■ **Problem requirements**
All lines in the data below carrying the string "vmul" are to be located and copied.

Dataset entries
/-- VSHF (09 R213), in whole blocks for a block format. -/
def vshfOut (x : AqIn) : AqResult :=
  withFormat (named x.o.fmt x.h) [vtag x.c x.o.va] acceptsAny fun f =>
    let k := 8 * x.o.vc.toNat + (field x.o.fn 0 3).toNat
    let unit := if isBlock f then 32 else 1
    let w := if isBlock f then 8 * blockBytes f else fmtWidth f
    let n := fmtElems f / unit
    let d := k / unit
    let fill := if isBlock f then fillBlock x.h.fill else x.h.fillElem f
    let src (row j : Nat) : Nat :=
      match (field x.o.fn 3 2).toNat with
      | 0 => if d ≤ j then elemOf w row (j - d) else fill
      | 1 => if j + d < n then elemOf w row (j + d) else fill
      | 2 => elemOf w row ((j + n - d) % n)
      | _ => elemOf w row ((j + d) % n)
    needShape x.h f (decide (k < fmtElems f) && k % unit == 0)
      (moved x f x.o.vd x.maskBit fun i => (packRow w (fun j => some ⟨src (rowOf (vreg x.c x.o.va) i) j, 0⟩) n).data)

/-- Element (r, c) of va at a position that VPERMR names: FILL beyond the valid extent (03 R58; 09 R214). -/
def AqIn.pickElem (x : AqIn) (f : BitVec 4) (r c : Nat) : Nat :=
  if inValid x.h f r c then regElem f (vreg x.c x.o.va) r c else x.h.fillElem f

/-- VPERMR (09 R214). -/
def vpermrOut (x : AqIn) : AqResult :=
  withFormat (named x.o.fmt x.h) [vtag x.c x.o.va] acceptsBytes fun f =>
    let it := vtag x.c x.o.vb
    let e := fmtElems f
    if !(isInteger it && fmtWidth it == fmtWidth f) then .error badTag
    else
      needShape x.h f true (elementwise x f x.o.vd fun i j =>
        let k := regElem it (vreg x.c x.o.vb) i j
        ⟨if x.o.fn == 0 then x.pickElem f i k else x.pickElem f (k / e) (k % e), 0⟩)

/-- VRCP, VRSQ, VSQRT, VEXP2 and VLOG2 (09 R215, R216). -/
def transOut (op : Trans) (x : AqIn) : AqResult :=
  withFormat (named x.o.fmt x.h) [vtag x.c x.o.va] acceptsTrans fun f =>
    needShape x.h f true (elementwise x f x.o.vd fun i j =>
      let (z, fl) := transExact op (elemValue f (regElem f (vreg x.c x.o.va) i j))
      let r := roundTo (ffmt f) z (x.mode i j)
      ⟨r.code, r.flags ||| fl⟩)

/-- VRNG (09 R218): opa is the key and opb the counter. -/
def vrngOut (x : AqIn) : AqResult :=
  let f := x.o.fmt
  needShape x.h f (x.h.fmt == 0 || (fmtWidth x.h.fmt == 32 && !isBlock x.h.fmt))
    (elementwise x f x.o.vd fun i j =>
      let w := (rngWord x.opa x.opb (512 * i + j)).toNat
      ⟨if f == 7 then w else (roundTo FFmt.fp32 (.fin false (2 * (w / 512) + 1) (-24) false) .rne).code, 0⟩)

/-- The sum of two blocks: FP32 sums under RNE, then requantised (09 R219). -/
def blockSum (f : BitVec 4) (a b : Nat) (mode : Nat → Mode) : Rounded :=
  let s := (List.range 32).map fun j => addFp32 (blockValue f a j) (blockValue f b j)
  let z := quantise f (s.map fun r => FFmt.fp32.value r.code) mode
  ⟨z.bytes, (s.foldl (fun g r => g ||| r.flags) z.flags) &&& ~~~fUF⟩

/-- Block q of row i of VBADDQ (09 R219). -/
def baddqBlock (x : AqIn) (f : BitVec 4) (i q : Nat) : Rounded :=
  blockSum f (blockOf f (rowOf (vreg x.c x.o.va) i) q) (blockOf f (rowOf (vreg x.c x.o.vb) i) q) fun j => x.mode i (32 * q + j)

/-- VBADDQ (09 R219). -/
def vbaddqOut (x : AqIn) : AqResult :=
  withFormat (named x.o.fmt x.h) [vtag x.c x.o.va, vtag x.c x.o.vb] isBlock fun f =>
    let m := mreg x.c x.o.m
    let rows := (List.range x.h.vrows.toNat).map fun i =>
      (i, packRow (8 * blockBytes f) (fun q => if inSet x.h f m i (32 * q) then some (baddqBlock x f i q) else none) (fmtElems f / 32))
    needShape x.h f (x.h.vcols == 0xFFFF || x.h.vcols.toNat % 32 == 0)
      { AqOut.none with
        rows := rows.map fun p => ⟨x.o.vd, p.1, if p.2.sel = 0 then 0 else p.2.sel ||| trailBits f, p.2.data⟩,
        tags := [(x.o.vd, f)], flags := rows.foldl (fun a p => a ||| p.2.flags) 0 }

/-! ## The vector engine as a whole -/

/-- The result of an AQ instruction, or the cause of the check it fails (08 R180). -/
def aqOut (i : Instr) (x : AqIn) : AqResult :=
  match i with
  | .vadd _ => arith .add x
  | .vsub _ => arith .sub x
  | .vmul _ => arith .mul x
  | .vfma _ => arith .fma x
  | .vfms _ => arith .fms x
  | .vmin _ => minMax false x
  | .vmax _ => minMax true x
  | .vabs _ => absNeg false x
  | .vneg _ => absNeg true x
  | .vrcp _ => transOut .rcp x
  | .vrsq _ => transOut .rsq x
  | .vsqrt _ => transOut .sqrt x
  | .vexp2 _ => transOut .exp2 x
  | .vlog2 _ => transOut .log2 x
  | .vcmp _ => vcmpOut x
  | .vselm _ => vselmOut x
  | .vand _ => logical true (· &&& ·) x
  | .vor _ => logical true (· ||| ·) x
  | .vxor _ => logical true (· ^^^ ·) x
  | .vnot _ => logical false (fun a _ => notRow a) x
  | .vshl o => shift (fun f => shlElem f (bit o.fn 2)) x
  | .vshr o => shift (fun f => shrElem f (bit o.fn 1)) x
  | .vcvt _ => vcvtOut x
  | .vqnt _ => vqntOut x
  | .vdqnt _ => vdqntOut x
  | .vbcast _ => vbcastOut x
  | .vmov _ => vmovOut x
  | .vmovFrom _ => vmovFromOut x
  | .vmovTo _ => vmovToOut x
  | .vext _ => vextOut x
  | .vins _ => vinsOut x
  | .vredsum _ => vredsumOut x
  | .vredmax _ => vredpickOut true x
  | .vredmin _ => vredpickOut false x
  | .vargmax _ => vargOut true x
  | .vargmin _ => vargOut false x
  | .vscan _ => vscanOut x
  | .vtrn _ => vtrnOut x
  | .vshf _ => vshfOut x
  | .vpermr _ => vpermrOut x
  | .vbaddq _ => vbaddqOut x
  | .vrng _ => vrngOut x
  | .vmlog _ => vmlogOut x
  | _ => .ok AqOut.none

/-- Occupancy, and the cycle after issue at which row i is visible (08 R181, R182). f is the format of the operands and v
is max(1, VROWS). -/
structure AqTiming where
  occupancy : Nat
  visible : Nat → Nat
  /-- Cycles per row of reading. -/
  rate : Nat

/-- The latency table (08 R182). VMLOG reads its masks whole in the cycle of issue (log entry 7). -/
def aqTiming (i : Instr) (f : BitVec 4) (v : Nat) : AqTiming :=
  let byRow (l : Nat) : AqTiming := ⟨v, fun i => i + l, 1⟩
  let whole (o l : Nat) : AqTiming := ⟨o, fun _ => l, 1⟩
  match i with
  | .vand _ | .vor _ | .vxor _ | .vnot _ | .vselm _ | .vmov _ | .vbcast _ | .vext _ => byRow 2
  | .vins _ => whole 1 2
  | .vmlog _ => ⟨1, fun _ => 2, 0⟩
  | .vmovFrom _ => ⟨8, fun i => i + 2, 1⟩
  | .vmovTo _ => whole 8 10
  | .vadd _ | .vsub _ => byRow (if isInteger f then 3 else 5)
  | .vmul _ | .vfma _ | .vfms _ => byRow (if isInteger f then 4 else 5)
  | .vmin _ | .vmax _ | .vabs _ | .vneg _ | .vshl _ | .vshr _ | .vcmp _ | .vshf _ => byRow 3
  | .vcvt _ | .vdqnt _ | .vpermr _ => byRow 4
  | .vqnt _ => byRow 8
  | .vrcp _ | .vrsq _ | .vsqrt _ | .vexp2 _ | .vlog2 _ =>
    let k := (fmtElems f + 31) / 32
    ⟨k * v, fun i => k * (i + 1) + 8, k⟩
  | .vredsum _ | .vredmax _ | .vredmin _ => whole v (v + 12)
  | .vargmax _ | .vargmin _ => whole v (v + 14)
  | .vscan _ | .vbaddq _ => byRow 10
  | .vtrn _ => whole 8 20
  | .vrng _ => byRow 12
  | _ => byRow 2

end Sys2Proof.Machine
end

■ **Response to the exercise**
  | .vmul _ => arith .mul x
  | .vmul _ | .vfma _ | .vfms _ => byRow (if isInteger f then 4 else 5)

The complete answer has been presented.